En termes d'écriture, j'aimerais dire qu'on est au niveau de The Secret World, mais mon ego de fanboy doit souffrir : je suis obligé d'admettre que c'est The Secret World qui se hisse péniblement au niveau de The Witcher 3. Les quêtes, même les plus secondaires (qui s'avèrent parfois pas du tout secondaires), sont très bien écrites, sombres, torturées...
Bref, c'est tellement cool que je vais vous en reparler toute la semaine, parce que j'ai fait plusieurs dessins dessus. 
De rien.

03 juillet 2015

Neil's Games Week : Don't Starve

Notre Hervé préféré a donc attaqué une partie de Don't Starve, sans aucune info sur le jeu, sans rien savoir des objectifs, possibilités, build orders possibles et/ou recommandés. Donc forcément ça n'a pas mené bien loin, et il a fini par se suicider le sixième jour en cognant un beefalo à la pioche.


Don't Starve n'est pas vraiment un jeu indé, puisqu'il a été développé en 2013 par le studio canadien Klei Entertainment
Il s'agit d'un jeu de survie (c'est à la mode en ce moment) de type "sandbox", c'est-à-dire qu'il n'y a pas d'objectif précis, pas d'histoire, il s'agit juste de survivre le plus longtemps possible, l'idéal étant de se construire un campement à l'abri des dangers d'un monde assez horriblement hostile.
A peu près tout peut vous tuer dans Don't Starve, des animaux au climat. Le jeu n'en est pas moins pété de charme. Toutefois quand vous crevez connement après 45 jours de jeu, il n'est pas impossible de ressentir une certaine humeur... mais la nouvelle version Don't Starve Together, qui permet de jouer en multi, devrait être une bonne source de coopération et d'engueulades.

02 juillet 2015

Neil's Games Week : Hotline Miami

 
Techniquement c'est Hervé qui a testé Hotline Miami, mais le jeu n'a pas fait long feu pendant notre petite soirée. Il faut dire qu'il est particulier, pour le dire gentiment.

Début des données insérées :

-- ==== Sys2Proof/Machine/Step.lean ====
section
/-!
DEFINITION. The step of the machine, and the placing of one instruction where the next step issues it.
-/
namespace Sys2Proof.Machine

open Sys2Proof

/-- One step of the machine (R50 to R56, R64, R180). -/
def step (s : State) : Host.Outcome State Fault Refusal := s.advance

/-- The state in which the next step fetches and issues the given instruction: its bits as the opcode table numbers
them, as the code of a loaded program (log entry 78). -/
def State.withFetchWord (s : State) (nbits w : Nat) : State :=
  s.loadWords (tableWords nbits w)

end Sys2Proof.Machine
end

Hotline Miami a été développé par Dennaton Games, un studio regroupant deux programmeurs, Jonatan Söderström et Dennis Wedin, et probablement beaucoup de méthamphétamine.
C'est un jeu d'action vu de dessus, extrêmement violent. Et pour décrire le gameplay, le meilleur terme est "nerveux". Les contrôles sont spéciaux mais extrêmement réactifs, et l'ambiance générale est, comme l'a admirablement décrite Fute, très "fin de soirée". Les couleurs, les effets de flou, la musique électro hypnotique vous plongent dans une atmosphère très arcade. Et on ne peut pas dire qu'il donne dans la glorification de la violence : le jeu est crade, notre protagoniste hyperviolent, mais à aucun moment il ne donne envie d'agir de même. 
Mais je n'ai pas réussi à dépasser le niveau 2 pour l'instant, le jeu étant beaucoup trop frénétique pour moi. J'y reviendrai sûrement un jour.

01 juillet 2015

Neil's Games Week : Limbo


Et c'est Marc, notre spécialiste du jeu de stratégie, qui s'est lancé sur Limbo, un jeu dont je vous avais déjà parlé ici.
Bien sûr il a fait preuve de sa mauvaise foi habituelle, qui n'a pas dissimulé l'intérêt qu'a provoqué ce jeu fascinant à l'ambiance bien particulière.


Limbo est un jeu danois d'Arnt Jensen, développé en 2010 par le studio Playdead.
Techniquement, il s'agit d'une série d'énigmes présentées sous forme d'un jeu de plates-formes. Votre personnage, un petit garçon, peut marcher, sauter (pas bien haut), pousser ou tirer des objets (pas bien lourds), et mourir. Et il va souvent exercer cette dernière option.
Comme l'image ci-dessous le laisse deviner, le jeu doit beaucoup à sa direction artistique en ombre chinoise, son animation somptueuse et sa cruauté abominable (le malheureux gamin anonyme se faisant empaler sans sommation plus souvent qu'à son tour). Les énigmes sont tordues mais solvables, et le jeu nécessite un minimum d'habileté dans le maniement du personnage, mais globalement c'est une expérience à tenter, assez fascinante, notamment pour sa narration qui passe tout entière par le gameplay (le jeu ne contient ni texte ni parole).